In order to confirm, the results of the pattern of HER2 3D distribution found in the different BC-MTS using Aff-QD probes, conventional IHC analysis was performed in these 3D samples. MCF-7 BC-MTS showed some low staining in the cytoplasm, however, specific membrane staining was not observed (Figure 7A), and were classified as HER2– with an IHC score of 0. In HCC1954 BC-MTS, intense staining was observed at the level of the membrane but also in the cytosol (Figure 7B), which could be attributed to the processing of the 3D sample and imaging, which is not confocal and collects light from the whole thickness of the sample. These BC-MTS were classified as HER2+, with an IHC score of 3+. On the other hand, hybrid BC-MTS showed a heterogeneous distribution of clusters with intense staining, identified as HER2+, and other clusters with no membrane staining identified as HER2– (Figure 7C). Nevertheless, since in the hybrid BC-MTS, more than the 10% of the cells observed were identified as HER2+, according to the ASCO/CAP guideline [9], these were classified as HER2+, with an IHC score of 3+. These results confirmed that these BC-MTS could be considered as appropriate 3D models of different HER2 overexpression levels (HER2–, HER2+ and hybrid HER2+/−), which is in agreement with the HER2 3D-density assessed with Aff-QD probes and the RMA-1-T.

Figure 7

Immunohistochemistry of breast cancer multicellular tumor spheroids with different HER2 expression.
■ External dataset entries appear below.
-- ==== Sys2Proof/Machine/Reset.lean ====
section
/-! DEFINITION. The reset controller's commands (chapter 15) and the registers of the block, the end of bring-up
apart (Modes.lean). -/
namespace Sys2Proof.Machine

/-- RESET_PIN (R467): RESET_N has been low, or high, for 1 µs without a break. -/
def execResetPin (t : Time) (low : Bool) (s : State) : Host.Outcome State Fault Refusal :=
  let s := s.at_ t
  let s := { s with pin := { s.pin with resetN := low } }
  if low then .next (s.assertReset .resetPin (s.fused .resetPin))
  else
    let s := { s with pin := { s.pin with deferred := s.pin.deferred.filter (fun d => d.1 != Src.resetPin) } }
    .next (s.releaseSrc .resetPin)

/-- RESET_PULSE_END (R466): a pulse source releases 256 always-on cycles after its event. -/
def execResetPulseEnd (t : Time) (src : Src) (s : State) : Host.Outcome State Fault Refusal :=
  let s := s.at_ t
  match (s.core.srcs.getD src.code ⟨false, 0, none, 0, []⟩).pulseEnd with
  | none => .next s
  | some e => .next (if e ≤ s.now then s.releaseSrc src else s)

/-- FLUSH_WINDOW_END (R470, R508): the recorder signals its commit complete, or 2 ms have passed; every domain
the level reaches then enters reset. The seal of the window is in its segment (R539). -/
def execFlushWindowEnd (t : Time) (committed : Bool) (s : State) : Host.Outcome State Fault Refusal :=
  let s := s.at_ t
  match s.core.flush with
  | none => .next s
  | some t0 =>
    if !committed && !s.elapsed t0 (2 * ms) then .next s
    else
      let s := if committed && s.brw.anchored && !s.brw.ioFail then
          let s := s.seal true
          s.commit s.brw.staging.length
        else s
      .next ({ s with core := { s.core with flush := none } }).enterFull

/-- PLL lock bits of AON_CLK_STATUS that a domain's release shows (R72, R76, R475). -/
def lockBits : Dom → List Nat
  | .idsol => [5] | .fabric => [4] | .lane x => [x.num] | .mgmt => [6] | .htlFrz => [8, 9] | .planning => [7]
  | _ => []

/-- What a domain does as it leaves reset. -/
def State.onRelease (s : State) (d : Dom) : State :=
  let s := { s with aon := { s.aon with locks := (lockBits d).foldl setBit s.aon.locks } }
  let fresh : RingCopy := ⟨0, s.now, true⟩
  match d with
  | .aon =>
    { s with aon := { s.aon with auxAOk := s.pin.auxA, auxBOk := s.pin.auxB, holdupReady := s.pin.holdup }
             rings := { s.rings with aon := fresh } }
  | .idsol =>
    { s with ids := { s.ids with tamperOpen := s.pin.tripped, disarmed := s.pin.tripped }
             rings := { s.rings with idsol := fresh } }
  | .fabric =>
    let held := s.flt.held.map (fun (p : FaultMsg × Nat) => ({ p.1 with lost := decide (1 < p.2) } : FaultMsg))
    let s := { s with
      flt := { s.flt with path := s.flt.path ++ held, held := []
                          srcs := s.flt.srcs.map (fun (x : FltSource) => { x with binStart := s.now }) }
      vot := { s.vot with killLine := s.aon.dieKill
                          killHighSince := if s.aon.dieKill || s.pin.stageKill then none else some s.now }
      brw := { s.brw with replaying := true }
      rings := { s.rings with fabric := fresh } }
    let s := match s.core.owedMode with
      | none => s
      | some m => { s with core := { s.core with owedMode := none } }.stage 0x10 0
          [BitVec.ofNat 8 m.code, BitVec.ofNat 8 Mode.held.code, BitVec.ofNat 8 Cause.bringup.code]
    ((List.range 5).filter (fun i => s.ids.disarmed.getLsbD i)).foldl
      (fun s i => s.idsRecord 0 (faultBytes 0x80 i 0)) s
  | .lane _ => s
  | .mgmt =>
    { s with core := { s.core with mwdog := some (s.now, 10 * sec) }
             flt := { s.flt with trapOwed := false
                                 trapsDelivered := s.flt.trapsDelivered + b2n s.flt.trapOwed }
             rings := { s.rings with mgmt := fresh } }
  | .htlFrz => { s with rings := { s.rings with furze := fresh }, htl := { s.htl with counter := ⟨0, s.now, false⟩ } }.startPorts
  | .swardPower => { s with swd := { s.swd with powered := true } }
  | .planning => { s with rings := { s.rings with sward := fresh } }.lexStart.planStart

/-- The L1, L2 or L3 record that a domain's release lets be written (R471): the lane of the L1's source, or the
planning domain. -/
def recordDue (d : Dom) (r : Nat × Nat) : Bool :=
  match d, r.1 with
  | .lane x, 1 => r.2.testBit (3 + x.num) || r.2.testBit (8 + x.num) || r.2.testBit 14
  | .planning, 2 => true
  | .planning, 3 => true
  | _, _ => false

/-- Write the records owed for a domain that has been released (R471). -/
def State.writeOwed (s : State) (d : Dom) : State :=
  let due := s.core.owedRecords.filter (recordDue d)
  let s := { s with core := { s.core with owedRecords := s.core.owedRecords.filter (fun r => !recordDue d r) } }
  due.foldl (fun s r => s.stage 0x03 r.1 (leBytes 4 r.2)) s

/-- DOMAIN_RELEASE (R472 to R475): a domain leaves reset once everything R473 asks for holds. -/
def execDomainRelease (t : Time) (d : Dom) (s : State) : Host.Outcome State Fault Refusal :=
  let s := s.at_ t
  if !s.mayRelease d then .next s else
  let s := { s with core := { s.core with
    doms := upd s.core.doms d.bit (fun x => { x with inReset := false, release := s.now }) } }
  .next ((s.onRelease d).writeOwed d)

/-- IDSOL_READY (R475, R527): Idsol signals ready, M0 being extended first, or failed, within 1 ms of its
release; later signals are ignored. -/
def execIdsolReady (t : Time) (ok : Bool) (s : State) : Host.Outcome State Fault Refusal :=
  let s := s.at_ t
  if s.inRst .idsol ∨ s.core.idsolSignal.isSome ∨ s.elapsed ((s.dom .idsol).release + 1) (1 * ms) then .next s
  else if ok then
    let m0 := Config.sha384 (Config.sha384 (List.replicate 48 0 ++ Config.bootRomDigest) ++ Config.fuseDigest)
    .next { s with ids := { s.ids with ready := true, meas := upd s.ids.meas 0 (fun _ => m0) }
                   core := { s.core with idsolSignal := some true, idsolFail := false } }
  else
    .next ({ s with ids := { s.ids with failed := true }
                    core := { s.core with idsolSignal := some false, idsolFail := true } }.report 0x100 0x75 0 0)

/-- IDSOL_TIMEOUT (R475): no signal within 1 ms of Idsol's release. -/
def execIdsolTimeout (t : Time) (s : State) : Host.Outcome State Fault Refusal :=
  let s := s.at_ t
  if s.inRst .idsol ∨ s.core.idsolSignal.isSome ∨ !s.elapsed (s.dom .idsol).release (1 * ms) then .next s
  else .next ({ s with core := { s.core with idsolSignal := some false, idsolFail := true } }.report 0x100 0x75 0 1)

/-- MGMT_WDOG (R469): an interval ends without a valid write. -/
def execMgmtWdog (t : Time) (s : State) : Host.Outcome State Fault Refusal :=
  let s := s.at_ t
  match s.core.mwdog with
  | none => .next s
  | some (t0, n) =>
    if s.elapsed t0 n then
      .next ({ s with core := { s.core with mwdog := none } }.assertReset .mgmtWdog (s.fused .mgmtWdog))
    else .next s

/-- MWDOG_KICK (R469): a write to RST_MWDOG; KEY 0xA5C3 starts a new interval, any other value is reported. -/
def execMwdogKick (t : Time) (value : Word) (s : State) : Host.Outcome State Fault Refusal :=
  let s := s.at_ t
  if field value 15 0 = 0xA5C3 then
    .next (if s.inRst .mgmt then s else
      { s with core := { s.core with mwdog := some (s.now, s.core.mwdogTimeout * 10 * ms) } })
  else .next (s.report 0x200 0x02 0x00100034)

/-- LANE_WATCHDOG (R468): an armed lane that votes or runs in shadow has raised no strobe for 80 µs. -/
def execLaneWatchdog (t : Time) (x : Lane) (s : State) : Host.Outcome State Fault Refusal :=
  let s := s.at_ t
  let l := s.lane x
  match l.strobeAt with
  | none => .next s
  | some t0 =>
    if (l.vote = .voting ∨ l.vote = .shadow) ∧ s.elapsed t0 (80 * us) then
      .next (s.assertReset (.laneWdog x) (s.fused (.laneWdog x)) [x])
    else .next s

/-- Eight 4-bit codes in a word. -/
def nibbles (l : List Nat) : Word :=
  pack ((List.range 8).map (fun i => (4 * i, 4, l.getD i 0)))

/-- The reset controller's registers (R481). -/
def State.readRst (s : State) (o : Nat) : Option Word :=
  let c := s.core
  match o with
  | 0x00 => some (pack [(31, 1, b2n c.bringup), (30, 1, b2n c.mgmtLate), (29, 1, b2n c.idsolFail),
      (28, 1, b2n c.flush.isSome), (25, 3, c.lastLevel), (21, 4, c.lastSource)])
  | 0x04 => some (BitVec.ofNat 32 c.sources)
  | 0x08 => some (c.last.setWidth 32)
  | 0x0C => some (pack ((List.range 10).map (fun i => (i, 1, b2n (c.doms.getD i ⟨true, 0, 0⟩).inReset))))
  | 0x10 => some c.countL1
  | 0x14 => some c.countL2
  | 0x18 => some c.countL3
  | 0x1C => some c.countL4
  | 0x20 => some (nibbles (s.nv.fuse.levels.take 8))
  | 0x24 => some (nibbles ((s.nv.fuse.levels.drop 8).take 6))
  | 0x28 => some (nibbles (s.nv.fuse.pins.take 8))
  | 0x2C => some (nibbles (s.nv.fuse.pins.drop 8))
  | 0x30 => some (pack [(0, 10, c.mwdogTimeout)])
  | 0x34 => some 0
  | 0x38 => some (pack [(0, 16, sat 65535 c.bringupMs)])
  | _ => none

/-- Write to RST_MWDOG_CFG (R481). -/
def State.writeRst (s : State) (o : Nat) (v : Word) : State :=
  let n := field v 9 0
  if o ≠ 0x30 then s
  else if !s.core.bringup then s.report 0x200 0x01 0x00100030 2
  else if n < 10 ∨ 1000 < n then s.report 0x200 0x02 0x00100030
  else { s with core := { s.core with mwdogTimeout := n } }

end Sys2Proof.Machine
end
Expression of HER2 evaluated by IHC in BC-MTS with different HER2 expression (A-C). (A) HER2 overexpressed (HCC1954). (B) HER2 basal-expressed (MCF-7). (C) Hybrid HCC1954/ MCF-7 BC-MTS. Right images: Magnification of the ROI indicated in the main images on the left, to highlight the expression pattern of HER2 in the respective samples. Scaling bar represents 50 μm.

Discussion

In this study, using simultaneously two Aff-QD probes, RMA analysis and thresholding, objective and specific HER2 detection was assessed in a 3D model of BC. Preparation of Aff-QD probes, with retention of their high affinity (Kd ~1.1 nM) and specificity, was efficiently achieved by conjugation of commercially available Aff and QD, by a maleimide reaction, typically applied for AB-fluorophore and AB-QD conjugation [17], [45], [46]. The Kd of the conjugated AffantiHER2-QD605 was close to that of AffantiHER2 conjugated with a conventional fluorophore (DyLight) (Kd ~3.7 nM) [27]. Although, both Kd values are higher than the reported for the anti-HER2 monoclonal AB Trastuzumab (Herceptin; Kd of ~0.09 nM) [47], they are within the range of other anti-HER2 monoclonal AB (~0.09 to 26 nM) [47], [48]. Nevertheless, a decrease in affinity of the conjugated probe does not necessarily translates to lower detection efficiency of HER2 in a 3D tissue. In in vivo studies, it has been documented that higher affinity of monoclonal AB could reduce tumor intake of the probe, which is related with a decrease of the free AB available to diffuse into the tumor, known as the model of “binding site barrier”, or due to antigen expression and internalization of bound probe [47], [49]. For example, Trastuzumab had significantly lower penetration, compared with a lower affinity AB (Kd of ~23 nM [47]). Furthermore, in our study, the conjugated AffantiHER2-QD605 probe with a Kd of ~1.1 nM yielded appropriate penetration in Triton-permeabilized BC-MTS, and allowed us to perform 3D reconstructions of HER2 distribution up to a Z distance of ~70 μm.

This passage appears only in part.